# [SUPPLIED DATA]

Segment Open

/-- Object rows, part 9. -/
def objRows9 : List ObjRow := [
  ⟨0x4010, 0x1, 1, .bool, .rw, 1, .epoch, false, .full, .int 0, 0, "KilnEnable"⟩,
  ⟨0x4010, 0x2, 1, .u32, .rw, 1, .epoch, false, .between 1500000 2200000, .int 1900000, 0, "KilnToneFrequency"⟩,
  ⟨0x4010, 0x3, 1, .u8, .rw, 1, .epoch, false, .between 20 100, .int 50, 0, "KilnToneLength"⟩,
  ⟨0x4010, 0x4, 1, .u32, .rw, 1, .epoch, false, .between 10400000 11300000, .int 10800000, 0, "KilnCentreShift"⟩,
  ⟨0x4010, 0x5, 1, .u8, .rw, 1, .epoch, false, .oneOf [16, 32], .int 32, 0, "KilnChannels"⟩,
  ⟨0x4010, 0x6, 1, .u8, .rw, 1, .epoch, false, .between 10 20, .int 17, 0, "KilnShotsLog2"⟩,
  ⟨0x4010, 0x7, 1, .bool, .rws, 1, .immediate, false, .full, .int 0, 0, "KilnIqSwap"⟩,
  ⟨0x4010, 0x8, 1, .u8, .rw, 1, .nextTide, false, .between 0 30, .int 10, 0, "KilnMinSnr"⟩,
  ⟨0x4010, 0x9, 1, .f32, .rw, 1, .nextTide, false, .fbetween 0 1 0, .int 1061997773, 0, "KilnMinFit"⟩,
  ⟨0x4010, 0xa, 1, .u8, .rw, 1, .nextTide, false, .between 2 8, .int 5, 0, "KilnFitSpan"⟩,
  ⟨0x4010, 0xb, 1, .u8, .rw, 1, .nextTide, false, .between 0 100, .int 90, 0, "KilnMinShotFraction"⟩,
  ⟨0x4010, 0xc, 1, .u8, .rw, 1, .epoch, false, .between 0 15, .int 9, 0, "KilnDest"⟩,
  ⟨0x4010, 0xd, 1, .u8, .rw, 1, .nextTide, false, .between 20 90, .int 50, 0, "AliasLimit"⟩,
  ⟨0x4010, 0xe, 1, .u8, .ro, 255, .immediate, false, .full, .int 255, 0, "KilnPlanResult"⟩,
  ⟨0x4010, 0xf, 1, .u8, .rw, 1, .epoch, false, .between 0 24, .int 12, 0, "KilnPowerShift"⟩,
  ⟨0x4010, 0x10, 1, .u16, .rw, 1, .epoch, false, .full, .int 24, 0, "CoilFirstBin"⟩,
  ⟨0x4010, 0x11, 1, .u16, .rw, 1, .epoch, false, .between 1 4096, .int 180, 0, "CoilBinCount"⟩,
  ⟨0x4010, 0x12, 1, .u8, .rw, 1, .nextTide, false, .between 0 1, .int 0, 0, "CoilBridgeChannel"⟩,
  ⟨0x4010, 0x13, 1, .f32, .rw, 1, .nextTide, false, .fbetween 5 15 1, .int 1065353216, 0, "CoilCt"⟩,
  ⟨0x4010, 0x14, 1, .u32, .rw, 1, .nextTide, false, .between 10 10000, .int 500, 0, "CoilTolerance"⟩,
  ⟨0x4010, 0x15, 1, .u32, .rw, 1, .nextTide, false, .between 1 10000, .int 200, 0, "CoilSlew"⟩,
  ⟨0x4011, 0x1, 1, .u8, .ro, 255, .immediate, false, .full, .int 0, 0, "KilnState"⟩,
  ⟨0x4011, 0x2, 1, .u32, .ro, 255, .immediate, false, .full, .int 0, 0, "ProfileSequence"⟩,
  ⟨0x4011, 0x3, 1, .time64, .ro, 255, .immediate, false, .full, .int 0, 0, "LastProfileTime"⟩,
  ⟨0x4011, 0x4, 1, .u32, .ro, 255, .immediate, false, .full, .int 0, 0, "ShotsAccepted"⟩,
  ⟨0x4011, 0x5, 1, .u32, .ro, 255, .immediate, false, .full, .int 0, 0, "ShotsDropped"⟩,
  ⟨0x4011, 0x6, 1, .f32, .ro, 255, .immediate, false, .full, .int 2143289344, 0, "CoilTemperature"⟩,
  ⟨0x4011, 0x7, 1, .f32, .ro, 255, .immediate, false, .full, .int 2143289344, 0, "Anchor"⟩,
  ⟨0x4011, 0x8, 1, .u8, .ro, 255, .immediate, false, .full, .int 0, 0, "AnchorState"⟩,
  ⟨0x4011, 0x9, 1, .u32, .ro, 255, .immediate, false, .full, .int 0, 0, "FitOverrunCount"⟩]

/-- Object rows, part 10. -/
def objRows10 : List ObjRow := [
  ⟨0x4011, 0xa, 1, .u8, .wo, 1, .immediate, false, .full, .none, 0, "ShapeCal"⟩,
  ⟨0x4011, 0xb, 1, .u8, .ro, 255, .immediate, false, .full, .int 0, 0, "ShapeCalState"⟩,
  ⟨0x4011, 0xc, 1, .f32, .ro, 255, .immediate, false, .full, .int 0, 0, "KilnFloorCode"⟩,
  ⟨0x4011, 0xd, 1, .u16, .ro, 255, .immediate, false, .full, .int 65535, 0, "AliasLevel"⟩,
  ⟨0x4011, 0xe, 1, .u32, .ro, 255, .immediate, false, .full, .int 0, 0, "CoilCalFailCount"⟩,
  ⟨0x4011, 0xf, 1, .u32, .ro, 255, .immediate, false, .full, .int 0, 0, "CoilCalCount"⟩,
  ⟨0x4011, 0x10, 1, .time64, .ro, 255, .immediate, false, .full, .int 0, 0, "CoilCalTime"⟩,
  ⟨0x4011, 0x11, 1, .u32, .ro, 255, .immediate, false, .full, .int 0, 0, "KilnSynthActual"⟩,
  ⟨0x4011, 0x12, 1, .i32, .ro, 255, .immediate, false, .full, .int 0, 0, "SynthError"⟩,
  ⟨0x4011, 0x13, 1, .u32, .ro, 255, .immediate, false, .full, .int 0, 0, "FreqRefCalCount"⟩,
  ⟨0x4011, 0x14, 1, .time64, .ro, 255, .immediate, false, .full, .int 0, 0, "FreqRefCalTime"⟩,
  ⟨0x4100, 0x1, 1, .u16, .rw, 1, .immediate, false, .between 0 40959, .int 0, 0, "ZoneFirstBin"⟩,
  ⟨0x4100, 0x2, 1, .u16, .rw, 1, .immediate, false, .between 0 40959, .int 0, 0, "ZoneLastBin"⟩,
  ⟨0x4100, 0x3, 1, .u8, .rw, 1, .immediate, false, .between 0 3, .int 0, 0, "ZoneMode"⟩,
  ⟨0x4100, 0x4, 1, .f32, .rw, 1, .immediate, false, .fbetween 5 15 1, .int 1065353216, 0, "ZoneCt"⟩,
  ⟨0x4100, 0x5, 1, .f32, .rw, 1, .immediate, false, .fbetween 2 8 2, .int 1027987001, 0, "ZoneCe"⟩,
  ⟨0x4100, 0x6, 1, .f32, .rw, 1, .immediate, false, .fbetween (-100) 100 0, .int 0, 0, "ZoneOffset"⟩,
  ⟨0x4100, 0x7, 1, .f32, .rw, 1, .immediate, false, .fbetween (-100) 10000 0, .int 0, 0, "ZoneHeld"⟩,
  ⟨0x5000, 0x1, 1, .u32, .ro, 255, .immediate, false, .full, .none, 0, "CellarCapacity"⟩,
  ⟨0x5000, 0x2, 1, .u64, .ro, 255, .immediate, false, .full, .int 45000000000, 0, "RealTimeBudget"⟩,
  ⟨0x5000, 0x3, 1, .u64, .ro, 255, .immediate, false, .full, .int 0, 0, "RealTimeCommitted"⟩,
  ⟨0x5010, 0x1, 1, .u32, .rw, 1, .epoch, false, .between 0 65536, .int 8192, 0, "RingSize"⟩,
  ⟨0x5010, 0x2, 1, .u16, .rw, 1, .epoch, false, .between 1 1024, .int 64, 0, "SegmentSize"⟩,
  ⟨0x5010, 0x3, 1, .u32, .rw, 1, .epoch, false, .between 0 65536, .int 512, 0, "RingSize"⟩,
  ⟨0x5010, 0x4, 1, .u16, .rw, 1, .epoch, false, .between 1 1024, .int 8, 0, "SegmentSize"⟩,
  ⟨0x5010, 0x5, 1, .u32, .rw, 1, .epoch, false, .between 0 65536, .int 256, 0, "RingSize"⟩,
  ⟨0x5010, 0x6, 1, .u16, .rw, 1, .epoch, false, .between 1 1024, .int 4, 0, "SegmentSize"⟩,
  ⟨0x5010, 0x7, 1, .u32, .rw, 1, .epoch, false, .between 0 65536, .int 0, 0, "RingSize"⟩,
  ⟨0x5010, 0x8, 1, .u16, .rw, 1, .epoch, false, .between 1 1024, .int 256, 0, "SegmentSize"⟩,
  ⟨0x5010, 0x9, 1, .u32, .rw, 1, .epoch, false, .between 0 65536, .int 128, 0, "RingSize"⟩]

Segment Closed

# [TASK ITEM]
From the records above, pull out each line that has "List".

# [PROBLEM SOLUTION]
def objRows9 : List ObjRow := [
def objRows10 : List ObjRow := [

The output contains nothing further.